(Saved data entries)
# # #
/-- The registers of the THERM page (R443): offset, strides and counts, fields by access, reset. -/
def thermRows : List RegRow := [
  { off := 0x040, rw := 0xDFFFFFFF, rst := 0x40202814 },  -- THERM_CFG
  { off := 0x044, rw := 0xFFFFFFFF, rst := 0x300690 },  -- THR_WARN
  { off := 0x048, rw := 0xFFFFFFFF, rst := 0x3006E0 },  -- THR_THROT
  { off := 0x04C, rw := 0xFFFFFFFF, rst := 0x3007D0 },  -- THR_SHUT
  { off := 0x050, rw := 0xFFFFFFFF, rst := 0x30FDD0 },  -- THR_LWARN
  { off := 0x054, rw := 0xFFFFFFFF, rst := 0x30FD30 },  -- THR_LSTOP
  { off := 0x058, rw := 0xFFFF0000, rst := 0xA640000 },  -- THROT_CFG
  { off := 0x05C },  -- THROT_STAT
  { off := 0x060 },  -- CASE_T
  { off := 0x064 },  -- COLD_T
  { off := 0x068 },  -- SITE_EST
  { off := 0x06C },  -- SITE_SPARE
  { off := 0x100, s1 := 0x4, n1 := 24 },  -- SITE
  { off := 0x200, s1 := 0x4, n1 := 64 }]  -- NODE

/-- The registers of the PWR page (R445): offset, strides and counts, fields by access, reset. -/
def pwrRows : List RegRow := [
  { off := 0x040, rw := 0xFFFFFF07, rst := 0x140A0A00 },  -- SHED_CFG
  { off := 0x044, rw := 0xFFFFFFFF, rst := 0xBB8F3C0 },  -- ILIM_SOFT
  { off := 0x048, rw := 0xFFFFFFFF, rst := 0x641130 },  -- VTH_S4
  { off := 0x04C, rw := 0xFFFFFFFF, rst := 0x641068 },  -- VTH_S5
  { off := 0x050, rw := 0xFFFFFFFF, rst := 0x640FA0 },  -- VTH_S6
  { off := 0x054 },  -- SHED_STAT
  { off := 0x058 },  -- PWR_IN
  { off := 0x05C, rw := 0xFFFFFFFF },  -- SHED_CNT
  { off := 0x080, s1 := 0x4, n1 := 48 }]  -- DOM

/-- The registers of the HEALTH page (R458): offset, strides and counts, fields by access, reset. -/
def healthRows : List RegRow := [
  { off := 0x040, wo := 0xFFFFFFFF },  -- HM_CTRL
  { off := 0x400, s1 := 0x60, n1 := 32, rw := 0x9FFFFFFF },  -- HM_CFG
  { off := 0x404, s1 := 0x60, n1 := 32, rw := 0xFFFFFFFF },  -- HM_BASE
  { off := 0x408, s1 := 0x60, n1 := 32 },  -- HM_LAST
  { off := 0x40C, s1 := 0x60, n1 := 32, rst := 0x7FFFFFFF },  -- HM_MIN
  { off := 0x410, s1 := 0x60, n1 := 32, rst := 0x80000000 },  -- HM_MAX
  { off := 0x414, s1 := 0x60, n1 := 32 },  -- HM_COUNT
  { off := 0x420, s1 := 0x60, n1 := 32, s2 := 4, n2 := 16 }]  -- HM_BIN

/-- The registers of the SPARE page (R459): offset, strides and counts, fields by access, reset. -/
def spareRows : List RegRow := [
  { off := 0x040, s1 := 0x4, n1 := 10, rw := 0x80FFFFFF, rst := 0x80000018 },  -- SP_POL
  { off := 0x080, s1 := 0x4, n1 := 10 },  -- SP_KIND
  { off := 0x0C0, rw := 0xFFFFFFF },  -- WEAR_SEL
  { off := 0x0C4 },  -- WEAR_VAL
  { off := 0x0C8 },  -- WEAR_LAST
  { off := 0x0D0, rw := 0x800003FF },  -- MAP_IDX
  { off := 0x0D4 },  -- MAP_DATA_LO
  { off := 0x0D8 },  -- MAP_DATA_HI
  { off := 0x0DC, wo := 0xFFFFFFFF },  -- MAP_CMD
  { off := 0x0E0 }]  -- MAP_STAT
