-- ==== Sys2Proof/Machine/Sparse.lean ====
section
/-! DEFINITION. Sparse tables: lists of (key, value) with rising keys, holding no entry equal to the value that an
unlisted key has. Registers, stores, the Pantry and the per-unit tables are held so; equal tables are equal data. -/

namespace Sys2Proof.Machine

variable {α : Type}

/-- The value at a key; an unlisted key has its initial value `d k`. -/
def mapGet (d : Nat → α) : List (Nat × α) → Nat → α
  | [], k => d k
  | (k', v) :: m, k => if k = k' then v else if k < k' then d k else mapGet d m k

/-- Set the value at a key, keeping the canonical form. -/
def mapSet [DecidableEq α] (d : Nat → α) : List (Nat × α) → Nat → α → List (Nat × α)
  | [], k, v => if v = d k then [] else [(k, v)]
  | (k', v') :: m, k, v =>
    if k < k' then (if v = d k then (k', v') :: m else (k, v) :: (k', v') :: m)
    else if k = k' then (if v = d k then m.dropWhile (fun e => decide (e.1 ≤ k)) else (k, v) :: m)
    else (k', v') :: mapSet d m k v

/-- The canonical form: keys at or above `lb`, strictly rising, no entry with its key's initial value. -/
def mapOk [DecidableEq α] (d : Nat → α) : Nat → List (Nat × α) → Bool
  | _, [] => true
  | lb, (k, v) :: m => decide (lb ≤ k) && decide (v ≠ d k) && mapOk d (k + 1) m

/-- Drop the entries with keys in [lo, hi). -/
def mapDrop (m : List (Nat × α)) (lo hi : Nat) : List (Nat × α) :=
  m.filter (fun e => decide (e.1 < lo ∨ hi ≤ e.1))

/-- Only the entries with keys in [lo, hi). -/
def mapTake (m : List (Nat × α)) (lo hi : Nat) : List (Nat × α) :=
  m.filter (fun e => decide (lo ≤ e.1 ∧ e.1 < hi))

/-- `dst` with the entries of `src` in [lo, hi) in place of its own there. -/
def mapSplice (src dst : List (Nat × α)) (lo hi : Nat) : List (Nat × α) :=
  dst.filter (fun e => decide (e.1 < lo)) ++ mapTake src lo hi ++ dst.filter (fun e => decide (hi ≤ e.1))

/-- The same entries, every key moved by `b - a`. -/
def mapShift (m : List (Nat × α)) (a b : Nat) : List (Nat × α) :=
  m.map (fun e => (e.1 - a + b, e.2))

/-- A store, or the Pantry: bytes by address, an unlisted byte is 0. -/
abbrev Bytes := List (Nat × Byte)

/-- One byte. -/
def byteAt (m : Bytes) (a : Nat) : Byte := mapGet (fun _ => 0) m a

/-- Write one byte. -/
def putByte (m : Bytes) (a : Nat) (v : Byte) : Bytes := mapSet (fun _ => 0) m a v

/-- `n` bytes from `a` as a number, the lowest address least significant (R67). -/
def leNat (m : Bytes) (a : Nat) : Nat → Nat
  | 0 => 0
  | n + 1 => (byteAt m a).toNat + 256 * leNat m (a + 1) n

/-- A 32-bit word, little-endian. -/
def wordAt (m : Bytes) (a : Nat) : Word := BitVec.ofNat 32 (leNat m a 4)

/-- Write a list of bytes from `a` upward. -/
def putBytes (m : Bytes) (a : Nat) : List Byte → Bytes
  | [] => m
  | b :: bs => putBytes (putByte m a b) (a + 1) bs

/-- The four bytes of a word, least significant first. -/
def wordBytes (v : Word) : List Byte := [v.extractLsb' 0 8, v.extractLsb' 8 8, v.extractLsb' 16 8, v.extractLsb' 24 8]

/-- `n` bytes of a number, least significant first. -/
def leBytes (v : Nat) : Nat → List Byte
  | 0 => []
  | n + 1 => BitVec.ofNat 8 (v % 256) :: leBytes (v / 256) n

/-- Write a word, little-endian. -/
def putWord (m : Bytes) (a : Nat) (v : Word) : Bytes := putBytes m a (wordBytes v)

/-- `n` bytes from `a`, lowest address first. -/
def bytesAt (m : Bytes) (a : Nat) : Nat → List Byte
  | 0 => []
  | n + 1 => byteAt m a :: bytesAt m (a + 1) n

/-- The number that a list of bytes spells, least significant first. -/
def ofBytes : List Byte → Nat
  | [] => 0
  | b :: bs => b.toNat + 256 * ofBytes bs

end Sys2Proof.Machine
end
# # #
**BRIEF:** If a line in the entries above has the word "equal", copy it.

**TASK SOLUTION:**
/-! DEFINITION. Sparse tables: lists of (key, value) with rising keys, holding no entry equal to the value that an
unlisted key has. Registers, stores, the Pantry and the per-unit tables are held so; equal tables are equal data. -/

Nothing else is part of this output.